[SOURCE MATERIAL — start]
theorem State.stopDrains_good {lc : Nat} (p : Nat) (s : State) (hs : Good lc s) :
    Good lc (State.stopDrains p s) := by
  unfold State.stopDrains
  repeat' first
    | with_reducible refine fun _ => ?_ | with_reducible assumption | with_reducible apply State.drainPost_good | with_reducible apply good_foldl
    | split

theorem State.endConns_good {lc : Nat} (p : Nat) (s : State) (hs : Good lc s) :
    Good lc (State.endConns p s) := by
  unfold State.endConns
  repeat' first
    | with_reducible refine fun _ => ?_ | with_reducible assumption | with_reducible apply good_foldl | with_reducible apply good_modConn
    | with_reducible apply State.sendClose_good | with_reducible apply State.setConnState_good | split

theorem Cluster.closed_good (k : Cluster) (hk : k.canonical) :
    (Cluster.closed k).canonical := by
  unfold Cluster.closed
  repeat' first
    | with_reducible refine fun _ => ?_ | with_reducible assumption | with_reducible apply Cluster.dropRows_good
    | with_reducible apply Cluster.dropStores_good | with_reducible apply State.leaves_good | lift_lets -underBinder
    | (intro t; refine good_elim (l := lc) (a := t) ?_ ?_ <;> [skip; (intro t hh hu; rw [← hu]; clear hu)])
    | (intro k; refine canonical_elim (a := k) ?_ ?_ <;> [skip; (intro k hk hu; rw [← hu]; clear hu)])
    | (intro k; refine parcel_elim (a := k) ?_ ?_ <;> [skip; (intro k hk hu; rw [← hu]; clear hu)])
    | (intro k; refine bounded_elim (a := k) ?_ ?_ <;> [skip; (intro k hk hu; rw [← hu]; clear hu)]) | (intro w) | dsimp only [t] | dsimp only [k]
    | split | dsimp +zetaDelta only | assumption | exact (‹Cluster.canonical _›).2.2.1 _ ‹_› | exact (‹Cluster.canonical _›).1
    | exact (‹Cluster.canonical _›).2.1 | exact (‹Cluster.canonical _›).2.2.2.1 | rfl | with_reducible apply Cluster.canonical_intro

theorem State.closeStop_good {lc : Nat} (p : Nat) (s : State) (hs : Good lc s) : Good lc (State.closeStop p s) := by
  have he : ∀ t : State, Good lc t → Good lc { t with fabric := { t.fabric with
      eases := t.fabric.eases.map fun (x : Nat × Ease) => if x.1 / 256 = p then (x.1, x.2.cleared) else x } } := by
    intro t ht
    refine good_fabric ht ht.conns (rising_keys ?_ ht.eases)
    rw [List.map_map]
    refine List.map_congr_left fun x _ => ?_
    show (if x.1 / 256 = p then _ else x : Nat × Ease).1 = x.1
    split <;> rfl
  unfold State.closeStop
  dsimp only
  split
  · exact hs
  · exact good_modParcel (good_modClusters (State.endSession_good _ _ _ (he _ (State.endConns_good _ _ (State.stopDrains_good _ _
      (good_foldl hs fun t c ht => State.endRound_good _ _ _ _ ht))))) fun k hk => Cluster.closed_good k hk) fun q hq => hq

theorem Parcel.filled_good (q : Parcel) (hq : q.canonical) :
    (Parcel.filled q).canonical := by
  unfold Parcel.filled
  repeat' first
    | with_reducible refine fun _ => ?_
    | with_reducible assumption
    | lift_lets -underBinder
    | (intro t; refine good_elim (l := lc) (a := t) ?_ ?_ <;> [skip; (intro t hh hu; rw [← hu]; clear hu)])
    | (intro k; refine canonical_elim (a := k) ?_ ?_ <;> [skip; (intro k hk hu; rw [← hu]; clear hu)])
    | (intro k; refine parcel_elim (a := k) ?_ ?_ <;> [skip; (intro k hk hu; rw [← hu]; clear hu)])
    | (intro k; refine bounded_elim (a := k) ?_ ?_ <;> [skip; (intro k hk hu; rw [← hu]; clear hu)])
    | (intro w)
    | dsimp only [t]
    | dsimp only [k]
    | split
    | dsimp +zetaDelta only
    | assumption
    | dsimp only
    | exact (‹Cluster.canonical _›).2.2.1 _ ‹_›
    | exact (‹Cluster.canonical _›).1
    | exact (‹Cluster.canonical _›).2.1
    | exact (‹Cluster.canonical _›).2.2.1
    | exact (‹Cluster.canonical _›).2.2.2.1
    | exact (‹Cluster.canonical _›).2.2.2.2.1
    | exact (‹Cluster.canonical _›).2.2.2.2.2
    | exact (‹Parcel.canonical _›).1
    | exact (‹Parcel.canonical _›).2
    | exact (‹Fn.bounded _›).1
    | exact (‹Fn.bounded _›).2
    | with_reducible apply wf_write0
    | with_reducible apply rising_tset
    | with_reducible apply rising_tdel
    | with_reducible apply rising_filter
    | with_reducible apply length_modify_eq
    | with_reducible apply length_set_eq
    | with_reducible apply length_map_eq
    | rfl
    | with_reducible apply Cluster.canonical_intro
    | with_reducible apply Parcel.canonical_intro
    | with_reducible apply Fn.bounded_intro

theorem State.freeUnits_good {lc : Nat} (p : Nat) (s : State) (hs : Good lc s) :
    Good lc (State.freeUnits p s) := by
  unfold State.freeUnits
  repeat' first
    | with_reducible refine fun _ => ?_ | with_reducible assumption | with_reducible apply good_foldl | with_reducible apply canonical_foldl
    | with_reducible apply State.gated_good | with_reducible apply good_modCluster | with_reducible apply State.platPend_good
    | with_reducible apply State.retirePlat_good | with_reducible apply State.cluster_canonical | with_reducible apply State.parcel_canonical
    | split | exact (‹Cluster.canonical _›).2.2.1 _ ‹_› | exact (‹Cluster.canonical _›).1 | exact (‹Cluster.canonical _›).2.1
    | exact (‹Cluster.canonical _›).2.2.2.1 | exact (‹Cluster.canonical _›).2.2.2.2.1 | exact (‹Cluster.canonical _›).2.2.2.2.2
    | with_reducible apply Cluster.canonical_intro

theorem execCloseFillDone_good {lc : Nat} (p : Nat) (s : State) (hs : Good lc s) :
    GoodOut lc (execCloseFillDone p s) := by
  unfold execCloseFillDone
  repeat' first
    | with_reducible refine fun _ => ?_ | with_reducible assumption | with_reducible apply State.freeUnits_good
    | with_reducible apply good_modParcel | with_reducible apply State.respond_good | with_reducible apply State.setParcelState_good
    | with_reducible apply State.takeAll_good | with_reducible apply State.parcel_canonical | with_reducible apply State.fn_bounded
    | with_reducible apply goodOut_next | with_reducible apply goodOut_fault | split | dsimp only | rfl
    | with_reducible apply Parcel.canonical_intro

theorem State.sharesBoundary_good {lc : Nat} (s : State) (hs : Good lc s) : Good lc (State.sharesBoundary s) := by
  have h1 : ∀ (x : List Nat) (y : HostPort), Good lc { s with
      fns := s.fns.mapIdx fun n f => if n = 0 then f else { f with hostShare := x.getD (n - 1) f.hostShare }, host := y } := fun x y =>
    good_host (good_fns hs List.length_mapIdx (forall_mapIdx hs.fns fun i f hf => by split <;> exact hf))
  have key : ∀ t : State, Good lc t → Good lc (
      let t := { t with fabric := { t.fabric with slices := t.fabric.pendSlices.getD t.fabric.slices, pendSlices := none } }
      if t.host.scaledNext then { t with host := { t.host with scaled := false, scaledNext := false } } else t) := by
    intro t ht
    have h2 : Good lc { t with fabric := { t.fabric with slices := t.fabric.pendSlices.getD t.fabric.slices, pendSlices := none } } :=
      good_fabric ht ht.conns ht.eases
    dsimp only
    split
    · exact good_host h2
    · exact h2
  refine key _ ?_
  split
  · exact h1 _ _
  · exact hs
[SOURCE MATERIAL — finish]
- PROBLEM STATEMENT -
All lines above holding the word "List" make up the answer; copy each one.

- RESPONSE TO THIS EXERCISE -
    rw [List.map_map]
    refine List.map_congr_left fun x _ => ?_
  have h1 : ∀ (x : List Nat) (y : HostPort), Good lc { s with
    good_host (good_fns hs List.length_mapIdx (forall_mapIdx hs.fns fun i f hf => by split <;> exact hf))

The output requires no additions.